Perhaps the most helpful way in which to present No Man’s Land is in terms of the concept of literary history which underpins it—which enables Gilbert and Gubar to make some of their best points as well as some of their worst. In their first volume they have a mind-boggling travesty of T. S. Eliot’s argument in “Tradition and the Individual Talent,” attributed to John Guillory but apparently endorsed by them, according to which “an implicitly masculine aesthetic of hard, abstract, learned verse” is “opposed to the aesthetic of soft, effusive, personal verse supposedly written by women and Romantics.” Eliot could be misogynistic enough, Heaven knows, but I do not think he would have recognized this as a summary of his views.

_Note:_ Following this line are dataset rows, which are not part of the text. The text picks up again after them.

-- ==== Sys2Proof/Machine/VecMove.lean ====
section
/-! DEFINITION. Vector loads and stores, address descriptors, the permute network, the quantiser and chains (R230 to
R247). -/

namespace Sys2Proof.Machine

open Sys2Proof

/-! ## Rows at unbounded addresses (R233) -/

/-- What translation finds for the `n` bytes of a row at an unbounded integer address, each with its address as DSREC
records it. -/
def State.xlateRow (s : State) (h : Here) (m : Mode) (a : Int) (n : Nat) : List (Nat × Xlat) :=
  (List.range n).map (fun (i : Nat) => (uNat (a + (i : Int)) 56,
    if a + (i : Int) < 0 ∨ (2 ^ 56 : Nat) ≤ a + (i : Int) then .out else s.xlate h.d (s.ply h).vf m (a + (i : Int)).toNat))

/-- Where translated bytes of a row are performed. -/
def State.placeRow (s : State) (h : Here) (m : Mode) (snap : Snap) (xs : List (Nat × Xlat)) : List (Nat × Loc) :=
  xs.map (fun e => (e.1, (s.placed h.d (some h.key) m snap e.1 e.2).near m e.1))

/-- Locates the `n` bytes of a row. -/
def State.locateRow (s : State) (h : Here) (m : Mode) (snap : Snap) (a : Int) (n : Nat) : List (Nat × Loc) :=
  s.placeRow h m snap (s.xlateRow h m a n)

/-- Whether a byte of a row lies on an HT page (R119). -/
def State.htRow (s : State) (h : Here) (m : Mode) (a : Int) (n : Nat) : Bool := (s.xlateRow h m a n).any (fun e => e.2.ht)

/-- How a row starts: a translation fault, a wait for earlier accesses before an HT page, or its translated bytes with the
offence recorded. -/
inductive RowStart where
  | fault (f : Nat × Nat × Nat)
  | wait (s : State)
  | go (row : List (Nat × Xlat)) (s : State)

/-- Starts a row: it is checked whole (R237, R359). -/
def State.startRow (s : State) (h : Here) (agent : Nat) (write : Bool) (m : Mode) (snap : Snap) (a : Int) (n : Nat) : RowStart :=
  let xs := s.xlateRow h m a n
  let ls := s.placeRow h m snap xs
  match firstFault ls with
  | some f => .fault f
  | none =>
    match s.htGate h (xs.any (fun e => e.2.ht)) with
    | .error t => .wait t
    | .ok t => .go xs (t.offend h agent write (firstBad ls))

/-- The bytes from the start of a row that one step performs: all of them, or, of an entry performed in pieces, those of one
naturally aligned 8-byte unit (R108). -/
def pieceLen (pieces : Bool) (xs : List (Nat × Xlat)) : Nat :=
  if pieces then min xs.length (8 - ((xs.head?.map Prod.fst).getD 0) % 8) else xs.length

/-! ## Address descriptors (R230, R231) -/

/-- The descriptor a literal triple gives. -/
def adOf (lit1 lit2 lit3 : W32) : AddrDesc := ⟨BitVec.ofNat 56 (lit1.toNat + lit2.toNat % 2 ^ 24 * 2 ^ 32), lit3⟩

/-- R231, writes a VL descriptor. -/
def execVad (ad : BitVec 4) (lit1 lit2 lit3 : BitVec 32) (push pop : Bool) (s : State) : Out :=
  onVec s (fun h r => s.issueVec h r [] 0 [] [] pop (fun s _ =>
    (s.mapRegs h (fun g => { g with adl := mset .reset g.adl ad.toNat (adOf lit1 lit2 lit3) })).finishVec h r push none))

/-- R231, writes a VS descriptor. -/
def execVsad (ad : BitVec 4) (lit1 lit2 lit3 : BitVec 32) (push pop : Bool) (s : State) : Out :=
  onVec s (fun h r => s.issueVec h r [] 0 [] [] pop (fun s _ =>
    (s.mapRegs h (fun g => { g with ads := mset .reset g.ads ad.toNat (adOf lit1 lit2 lit3) })).finishVec h r push none))

/-! ## Loads and stores (R232 to R237) -/

/-- The 4-bit tile with odd `cols` that no load or store can move (R232). -/
def Shape.oddRow (h : Shape) : Bool := decide (h.bits = 4) && decide (h.cols % 2 = 1)

/-- The address of row `r` (R234): dense, strided, or at the signed offset that a register gives. -/
def VIssue.rowAddr (v : VIssue) (strided gather : Bool) (rb r : Nat) : Int :=
  if gather then (v.base.toNat : Int) + sInt (getLE v.offs (4 * r) 4) 32
  else if strided then (v.base.toNat : Int) + r * v.stride.toInt
  else (v.base.toNat : Int) + r * rb

/-- The base after `.inc`, for an advance of `n` rows. -/
def AddrDesc.advance (d : AddrDesc) (strided : Bool) (n rb : Nat) : AddrDesc :=
  let adv : Int := if strided then n * d.stride.toInt else n * rb
  { d with base := BitVec.ofNat 56 (uNat (d.base.toNat + adv) 56) }

/-- Where a VL or VS entry stands after a step: ended, stopped by a translation fault, or with work left. -/
inductive RowEnd where
  | done
  | fault (f : Nat × Nat × Nat)
  | more
  deriving DecidableEq, Repr

/-- Writes bytes from byte `o` of row `r` up; a broadcast writes them in every row. -/
def putRow (v : VReg) (bcast : Bool) (rows rb r o : Nat) (bs : List Byte) : VReg :=
  if bcast then iterFrom (fun i v => putBytes v (i * rb + o) bs) 0 rows v else putBytes v (r * rb + o) bs

/-- An entry of VL or VS at work: its issue values, its current row, the register value of a load, the state, how it ended. -/
structure RowRun where
  iss : VIssue
  row : Nat
  val : VReg
  s : State
  stop : RowEnd

/-- A run once `k` more bytes of its row `xs` are done and others are left: the row goes on in a later turn, with the generation its
translations were made in (R237, R360). -/
def RowRun.pieceDone (q : RowRun) (xs : List (Nat × Xlat)) (k : Nat) (gen : BitVec 16) : RowRun :=
  { q with
    iss := { q.iss with row := xs, part := q.iss.part + k, tgen := if q.iss.part = 0 then gen else q.iss.tgen }
    stop := .more }

/-- Performs `n` more rows of a load from the current one up, until one faults, or one unit of them (R108, R234, R237). -/
def RowRun.load (q : RowRun) (h : Here) (pieces : Bool) (at_ : Nat → Int) (bcast : Bool) (rows rb n : Nat) : RowRun :=
  match n with
  | 0 => { q with stop := .done }
  | n + 1 =>
    match (if q.iss.part = 0 then q.s.startRow h 1 false .load q.iss.snap (at_ q.row) rb else .go q.iss.row q.s) with
    | .fault f => { q with stop := .fault f }
    | .wait t => { q with s := t, stop := .more }
    | .go xs t =>
      let todo := xs.drop q.iss.part
      let k := pieceLen pieces todo
      let bs := (t.die h.d).readLocs (t.placeRow h .load q.iss.snap (todo.take k))
      let q : RowRun := { q with val := putRow q.val bcast rows rb q.row q.iss.part bs, s := t }
      if k < todo.length then q.pieceDone xs k (t.genOf h)
      else
        let q := { q with iss := { q.iss with row := [], part := 0 }, row := q.row + 1 }
        if pieces && decide (n ≠ 0) then { q with stop := .more } else q.load h pieces at_ bcast rows rb n

/-- Performs `n` more rows of a store from the current one up, until one faults, or one unit of them. -/
def RowRun.store (q : RowRun) (h : Here) (pieces : Bool) (at_ : Nat → Int) (v : VReg) (rb n : Nat) : RowRun :=
  match n with
  | 0 => { q with stop := .done }
  | n + 1 =>
    match (if q.iss.part = 0 then q.s.startRow h 3 true .store none (at_ q.row) rb else .go q.iss.row q.s) with
    | .fault f => { q with stop := .fault f }
    | .wait t => { q with s := t, stop := .more }
    | .go xs t =>
      let todo := xs.drop q.iss.part
      let k := pieceLen pieces todo
      let bs := getBytes v (q.row * rb + q.iss.part) k
      let q : RowRun := { q with
        s := t.mapDie h.d (fun x => x.writeLocs (t.placeRow h .store none (todo.take k)) (t.ply h).unit bs) }
      if k < todo.length then q.pieceDone xs k (t.genOf h)
      else
        let q := { q with iss := { q.iss with row := [], part := 0 }, row := q.row + 1 }
        if pieces && decide (n ≠ 0) then { q with stop := .more } else q.store h pieces at_ v rb n

/-- Whether an entry of VL or VS is performed in pieces in this step: one of whose rows a byte lies on an HT page is performed
at once, so that its accesses are seen in address order (R108, R119). -/
def State.rowPieces (s : State) (h : Here) (m : Mode) (at_ : Nat → Int) (rows rb : Nat) : Bool :=
  s.inPieces && !(List.range rows).any (fun i => s.htRow h m (at_ i) rb)

/-- How many bytes of its register a load has written when it stands at byte `part` of row `row`: whole 8-byte units, so that no
other ring finds half of one (R216), or, once it has ended or stopped, every row performed. -/
def loadFront (bcast : Bool) (rows rb row part : Nat) (stop : RowEnd) : Nat :=
  if bcast then (if stop = .done then rows * rb else 0)
  else if stop = .more then (row * rb + part) / 8 * 8 else row * rb + part

/-- A load entry (R234): its `.inc` is applied once, at issue; a fault leaves the rows before it performed, and the entry
keeps its issue values (R237). -/
def State.vecLoad (s : State) (h : Here) (r : Ring) (d : BitVec 8) (ad : BitVec 4) (offs : Option (BitVec 8))
    (strided inc bcast push pop : Bool) : State :=
  let e := (s.ply h).headE r
  let fs := fieldD d false :: (match offs with | some b => [fieldB b] | none => [])
  s.issueVec h r fs 0 [(e.shape.oddRow, 0)] [] pop (fun s e =>
    let rb := e.shape.rowBytes
    let rows := e.shape.rows
    let total := if bcast then 1 else rows
    let p := s.ply h
    let g := p.regsAt r false
    let desc := mget .reset p.regs.adl ad.toNat
    let iss := p.vlIss.getD ⟨desc.base, desc.stride,
      match offs with | some b => s.rdRace h [p.vaOld] (g.vnum b) | none => [], g.vnum d, [], none, [], 0, 0⟩
    let old := s.rdV h iss.reg
    let adl := if inc && p.vlIss.isNone then mset .reset p.regs.adl ad.toNat (desc.advance strided total rb) else p.regs.adl
    let at_ := if bcast then fun _ => (iss.base.toNat : Int) else iss.rowAddr strided offs.isSome rb
    let s := s.setPly h { p with
      regs := { p.regs with adl := adl }, vlOld := keepOld p.vlOld iss.reg old, vlOldVa := keepOld p.vlOldVa iss.reg old }
    let q := RowRun.load ⟨iss, p.vlRow, if p.vlRow = 0 ∧ iss.part = 0 then old else iss.val, s, .more⟩ h
      (s.rowPieces h .load at_ total rb) at_ bcast rows rb (total - p.vlRow)
    let lo := loadFront bcast rows rb p.vlRow iss.part .more
    let s := q.s.wrV h iss.reg (putBytes old lo (getBytes q.val lo (loadFront bcast rows rb q.row q.iss.part q.stop - lo)))
    match q.stop with
    | .fault f => (s.mapPly h (fun p => { p with vlIss := some q.iss.replay, vlRow := 0 })).faultRing h r f
    | .more => s.mapPly h (fun p => { p with
        vlIss := some { q.iss with val := q.val, snap := some (iss.snap.getD (s.die h.d).sample) }, vlRow := q.row })
    | .done => (s.mapPly h (fun p => { p with vlIss := none, vlRow := 0 })).finishVec h r push none)

/-- The register of a store as VS reads it: a VL or VA entry that nothing orders before it may be writing it (R216). -/
def State.vsRead (s : State) (h : Here) (n : Nat) : VReg := s.rdRace h [(s.ply h).vlOld, (s.ply h).vaOld] n

/-- The register of a store entry in progress: the 8-byte units of which it has stored a byte are as they were then, and the
others are read afresh (R216). -/
def State.storeVal (s : State) (h : Here) (iss : VIssue) (rb row : Nat) : VReg :=
  if row = 0 ∧ iss.part = 0 then s.vsRead h iss.reg
  else putBytes (s.vsRead h iss.reg) 0 (getBytes iss.val 0 ((row * rb + iss.part + 7) / 8 * 8))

Thankfully, the final volume in the trilogy offers a subtler account of how literary inheritance is transmitted and transmuted. The chapter on Virginia Woolf, for example, reasonably points to her mockery of Carlyle and Gibbon in To the Lighthouse, linking this to her suspicion of concepts such as periodicity and historical “laws,” against which she championed the importance of private, inner histories; while constructive use is made of the fact that Sylvia Plath’s last home was a flat in a house once occupied by Yeats—a striking coincidence in view of Plath’s admiration for, and debt to, him. Equally valuable is the observation that an “aesthetic of renunciation” practiced by nineteenth-century women poets became, in the hands of Edna St. Vincent Millay and Marianne Moore, an “aesthetic of self-dramatization” aiming, but failing, to negotiate successfully the balance between attracting publicity and preserving integrity.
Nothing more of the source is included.